Penge for sterilisation

Forfatter billede

Amerikansk NGO tilbyder HIV-smittede kvinder i Kenya penge for at lade sig sterilisere eller langtids-beskytte mod graviditet. Ikke alle synes om ideen.

The Kenyan government and rights groups have expressed outrage at a project in western Kenya that is paying HIV-positive women to undergo long-term contraception, writes IRIN.

Project Prevention, a US-based NGO, offers cash to drug addicts in the US and the UK to undergo long-term contraception or permanent sterilization.

In 2010, the project started offering HIV-positive women in western Kenya US$40 to be fitted with intrauterine devices (IUDs), which can prevent pregnancy for over a decade.

The project uses a medical practitioner in the western Kenyan town of Kakamega to insert the IUDs for $7 per woman; so far, 22 women have undergone the procedure.

– There are two issues here; one is using incentives to push women into taking up birth control, and the second is pushing women with HIV to take up long-term birth control irrespective of their reproductive needs, said Agnes Odhiambo of New York-based Human Rights Watch.
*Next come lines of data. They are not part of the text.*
-- ==== Sys2Proof/Machine/Pusch.lean ====
section
/-!
DEFINITION. The uplink shared channel from received samples to LLRs: channel estimation, equalisation and demapping (13 R282 steps 1 to 3).
The order in which a sum is formed, and what the rule leaves out, are the model's (log 109).
-/
namespace Sys2Proof.Machine

/-! ### Complex FP32 -/

/-- A complex sum. -/
def cAdd (a b : W32 × W32) : W32 × W32 := (f32Add a.1 b.1, f32Add a.2 b.2)
/-- A complex difference. -/
def cSub (a b : W32 × W32) : W32 × W32 := (f32Sub a.1 b.1, f32Sub a.2 b.2)
/-- A complex product. -/
def cMul (a b : W32 × W32) : W32 × W32 :=
  (f32Sub (f32Mul a.1 b.1) (f32Mul a.2 b.2), f32Add (f32Mul a.1 b.2) (f32Mul a.2 b.1))
/-- The conjugate. -/
def cConj (a : W32 × W32) : W32 × W32 := (a.1, f32Sub 0 a.2)
/-- A complex value times a real one. -/
def cScale (r : W32) (a : W32 × W32) : W32 × W32 := (f32Mul r a.1, f32Mul r a.2)
/-- The squared magnitude. -/
def cNorm (a : W32 × W32) : W32 := f32Add (f32Mul a.1 a.1) (f32Mul a.2 a.2)
/-- A sum, from the first term on. -/
def cSum (zs : List (W32 × W32)) : W32 × W32 := zs.foldl cAdd (0, 0)
/-- A sum of real values. -/
def rSum (xs : List W32) : W32 := xs.foldl f32Add 0
/-- A count in FP32. -/
def f32Nat (n : Nat) : W32 := f32OfInt (BitVec.ofNat 32 n)

/-! ### Received PRBs -/

/-- The uplink eAxC IDs or flows of a cell, one for each stream. -/
def ulStreams (x : Cell) : List Nat := match x.bind_ with | some b => b.eaxc.drop b.dl | none => []

/-- A received resource element, in FP32; 0 where the PRB is absent. -/
def rxRe (x : Cell) (sym e prb i : Nat) : W32 × W32 :=
  let z := (iqPairs (NMap.getD x.rxIq (prbKey sym e prb) [])).getD i (0, 0)
  (f32OfInt (BitVec.ofInt 32 z.1), f32OfInt (BitVec.ofInt 32 z.2))

/-- A PRB of a symbol is absent from a stream. -/
def prbAbsent (x : Cell) (sym prb : Nat) : Bool := (ulStreams x).any fun e => (NMap.find? x.rxIq (prbKey sym e prb)).isNone

/-! ### Step 1: channel estimation -/

/-- The least-squares estimates at the DMRS REs of a layer in a PRB, averaged. -/
def lsPrb (x : Cell) (u : UlPdu) (sym e layer prb : Nat) : W32 × W32 :=
  let d := Config.dmrs u.params layer sym prb
  let hs := (List.range 12).filterMap fun i =>
    (d.getD i none).map fun w => cScale (f32Rcp (cNorm w)) (cMul (rxRe x sym e prb i) (cConj w))
  cScale (f32Rcp (f32Nat hs.length)) (cSum hs)

/-- The taps 1/4, 1/2, 1/4 across the PRBs of the allocation, the edge PRBs repeated. -/
def tapped (hs : List (W32 × W32)) : List (W32 × W32) :=
  (List.range hs.length).map fun i =>
    let at_ := fun (k : Nat) => hs.getD (min k (hs.length - 1)) (0, 0)
    cAdd (cAdd (cScale 0x3E800000 (at_ (i - 1))) (cScale 0x3F000000 (at_ i))) (cScale 0x3E800000 (at_ (i + 1)))

/-- The estimates of a stream and layer at a DMRS symbol, for each PRB of the allocation. -/
def dmrsEst (x : Cell) (u : UlPdu) (e layer sym : Nat) : List (W32 × W32) := tapped (u.prbs.map (lsPrb x u sym e layer))

/-- The estimate between two DMRS symbols: linear in the place of the symbol in the slot. -/
def between (a b y : Nat) (ha hb : W32 × W32) : W32 × W32 :=
  cAdd ha (cScale (f32Mul (f32Nat (y - a)) (f32Rcp (f32Nat (b - a)))) (cSub hb ha))

/-- The estimate at a symbol: held before the first DMRS symbol and after the last, linear between. -/
def inTime (es : List (Nat × (W32 × W32))) (y : Nat) : W32 × W32 :=
  match (es.filter fun e => decide (e.1 ≤ y)).getLast?, es.find? fun e => decide (y < e.1) with
  | some a, some b => between a.1 b.1 y a.2 b.2
  | some a, none => a.2
  | none, some b => b.2
  | none, none => (0, 0)

/-- The noise variance of a PRB, the `i`-th of the allocation: the mean square of its DMRS residuals over the streams and DMRS symbols. -/
def noiseVar (x : Cell) (u : UlPdu) (i : Nat) : W32 :=
  let prb := u.prbs.getD i 0
  let rs := (u.dmrs.map fun sym => (ulStreams x).map fun e => (List.range 12).filterMap fun k =>
    let ds := (List.range u.layers).filterMap fun l => ((Config.dmrs u.params l sym prb).getD k none).map fun w =>
      cMul ((dmrsEst x u e l sym).getD i (0, 0)) w
    if ds.isEmpty then none else some (cNorm (cSub (rxRe x sym e prb k) (cSum ds)))).flatten.flatten
  f32Mul (rSum rs) (f32Rcp (f32Nat rs.length))

/-- The channel of a PRB in a symbol: for each stream, its layers. -/
def channelAt (x : Cell) (u : UlPdu) (sym i : Nat) : List (List (W32 × W32)) :=
  (ulStreams x).map fun e => (List.range u.layers).map fun l =>
    inTime (u.dmrs.map fun d => (d % 16, (dmrsEst x u e l d).getD i (0, 0))) (sym % 16)

/-! ### Step 2: equalisation -/

/-- A row of the Cholesky factor under the rows above it: its values left of the diagonal, and the reciprocal of the diagonal. -/
def cholRow (rows : List (List (W32 × W32) × W32)) (a : List (W32 × W32)) : List (W32 × W32) × W32 :=
  let l := (List.range rows.length).foldl (fun (l : List (W32 × W32)) j =>
    let r := rows.getD j ([], 0)
    l ++ [cScale r.2 (cSub (a.getD j (0, 0)) (cSum (List.zipWith (fun p q => cMul p (cConj q)) l r.1)))]) []
  (l, f32Rsqrt (f32Sub (a.getD rows.length (0, 0)).1 (rSum (l.map cNorm))))

/-- The Cholesky factor of a Hermitian matrix. -/
def cholesky (m : List (List (W32 × W32))) : List (List (W32 × W32) × W32) := m.foldl (fun rows a => rows ++ [cholRow rows a]) []

/-- The solution z of L z = b. -/
def forward (rows : List (List (W32 × W32) × W32)) (b : List (W32 × W32)) : List (W32 × W32) :=
  (List.range rows.length).foldl (fun (z : List (W32 × W32)) i =>
    let r := rows.getD i ([], 0)
    z ++ [cScale r.2 (cSub (b.getD i (0, 0)) (cSum (List.zipWith cMul r.1 z)))]) []

/-- The solution x of Lᴴ x = z, from its last value back. -/
def backward (rows : List (List (W32 × W32) × W32)) (z : List (W32 × W32)) : List (W32 × W32) :=
  let n := rows.length
  (List.range n).foldl (fun (x : List (W32 × W32)) k =>
    let i := n - 1 - k
    let above := (List.range k).map fun j => cMul (cConj ((rows.getD (i + 1 + j) ([], 0)).1.getD i (0, 0))) (x.getD j (0, 0))
    cScale (rows.getD i ([], 0)).2 (cSub (z.getD i (0, 0)) (cSum above)) :: x) []

/-- The negative of a BF16 code. -/
def bfNeg (c : Nat) : Nat := if c < 0x8000 then c + 0x8000 else c - 0x8000

/-- The K group of a list of at most 32 BF16 values. -/
def bfGroup (cs : List Nat) : List SkewGroup := [skewGroup 0x6 1 ((cs ++ List.replicate 32 0).take 32) 0]

/-- A complex inner product of at most 16 BF16 values as four BF16 passes give it: the real and imaginary parts of a vector share one group
(log 101). -/
def bfDot (w v : List (Nat × Nat)) : W32 × W32 :=
  let col := bfGroup (v.map fun z => [z.1, z.2]).flatten
  ((dotProduct 0x6 0 (bfGroup (w.map fun z => [z.1, bfNeg z.2]).flatten) col).1,
   (dotProduct 0x6 0 (bfGroup (w.map fun z => [z.2, z.1]).flatten) col).1)

/-- A complex FP32 value as BF16 codes. -/
def bfOf (z : W32 × W32) : Nat × Nat := ((bf16Of (f32Val z.1)).toNat, (bf16Of (f32Val z.2)).toNat)

/-- Column `l` of a channel matrix. -/
def column (h : List (List (W32 × W32))) (l : Nat) : List (W32 × W32) := h.map fun r => r.getD l (0, 0)

/-- HᴴH + σ²I: the products on the lanes in FP32, of category B on the arrays in BF16. -/
def gram (catB : Bool) (h : List (List (W32 × W32))) (layers : Nat) (var : W32) : List (List (W32 × W32)) :=
  (List.range layers).map fun i => (List.range layers).map fun j =>
    let p := if catB then bfDot ((column h i).map fun z => bfOf (cConj z)) ((column h j).map bfOf)
      else cSum (List.zipWith (fun a b => cMul (cConj a) b) (column h i) (column h j))
    if i = j then (f32Add p.1 var, p.2) else p

/-- The layers of a resource element, each with the variance of the noise in it: maximum-ratio combining of one layer, MMSE of several. An MMSE
estimate is divided by its gain 1 − σ² (A⁻¹)ₗₗ. -/
def equalise (catB : Bool) (h : List (List (W32 × W32))) (layers : Nat) (var : W32) (y : List (W32 × W32)) : List ((W32 × W32) × W32) :=
  if layers = 1 then
    let g := f32Rcp (rSum ((column h 0).map cNorm))
    [(cScale g (cSum (List.zipWith (fun a b => cMul (cConj a) b) (column h 0) y)), f32Mul var g)]
  else
    let rows := cholesky (gram catB h layers var)
    let solve := fun b => backward rows (forward rows b)
    let xs := solve ((List.range layers).map fun l => cSum (List.zipWith (fun a b => cMul (cConj a) b) (column h l) y))
    (List.range layers).map fun l =>
      let unit := (List.range layers).map fun k => if k = l then ((0x3F800000 : W32), (0 : W32)) else (0, 0)
      let v := f32Mul var ((solve unit).getD l (0, 0)).1
      let g := f32Rcp (f32Sub 0x3F800000 v)
      (cScale g (xs.getD l (0, 0)), f32Mul v g)

/-! ### Step 3: demapping -/

/-- An LLR: to nearest even in units of 1/8 of a natural-log ratio, saturated to ±127. -/
def llrOf (x : W32) : Int := satLlr (f32ToInt (f32Mul x 0x41000000)).toInt

/-- The least squared distance of a value from the points of a constellation of `bits` bits whose label has bit `k` as given, bit 0 the first. -/
def nearest (bits k : Nat) (one : Bool) (z : W32 × W32) : W32 :=
  (((List.range (2 ^ bits)).filter fun v => v.testBit (bits - 1 - k) == one).map fun v => cNorm (cSub z (Config.constellation bits v))).foldl f32Min 0x7F800000

/-- The max-log LLRs of a value with a noise variance; positive for a 0. -/
def demap (bits : Nat) (z : (W32 × W32) × W32) : List Int :=
  (List.range bits).map fun k => llrOf (f32Mul (f32Sub (nearest bits k true z.1) (nearest bits k false z.1)) (f32Rcp z.2))

/-- The LLRs of a PRB of a symbol, the `i`-th of the allocation: by subcarrier, layer and bit; 0 where the PRB is absent. -/
def prbLlrs (x : Cell) (u : UlPdu) (sym i : Nat) : List Int :=
  let prb := u.prbs.getD i 0
  let catB := match x.bind_ with | some b => b.catB | none => false
  let res := Config.dataRes u.params sym prb
  if prbAbsent x sym prb then List.replicate (res.length * u.layers * u.bits) 0
  else
    let h := channelAt x u sym i
    let var := noiseVar x u i
    (res.map fun k =>
      ((equalise catB h u.layers var ((ulStreams x).map fun e => rxRe x sym e prb k)).map (demap u.bits)).flatten).flatten

/-- The LLRs of an allocation, by symbol and PRB. -/
def allLlrs (x : Cell) (u : UlPdu) : List Int :=
  (u.syms.map fun sym => ((List.range u.prbs.length).map (prbLlrs x u sym)).flatten).flatten

/-- A PRB of the allocation is absent (13 R296). -/
def lacksPrb (x : Cell) (u : UlPdu) : Bool := u.syms.any fun sym => u.prbs.any (prbAbsent x sym)

end Sys2Proof.Machine
end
– All women, including women with HIV, have the right to make informed choices about their reproductive health and that effectively means to use a contraceptive method of their choice, whether long or short term – the key word here is informed choice, she added, and continued:

– Giving economic incentives to women with HIV, or any woman for that matter, to undertake long-term contraception is a form of coercion and violates women’s reproductive rights and choices.

ULOVLIGT
According to James Kamau, coordinator of the Kenya Treatment Access Movement, the project was “wrong, immoral and unethical”.

‘- Someone, somewhere is sleeping on the job because a project like this cannot and should not be allowed to practise in Kenya’.

He noted that it contradicted provisions against discrimination in the country’s HIV and AIDS Prevention and Control Act of 2006.

Ministry of Health officials say Project Prevention did not seek the government’s authority before beginning its operations, making its activities illegal.

South African media reports in May said Project Prevention planned to start similar operations in South Africa.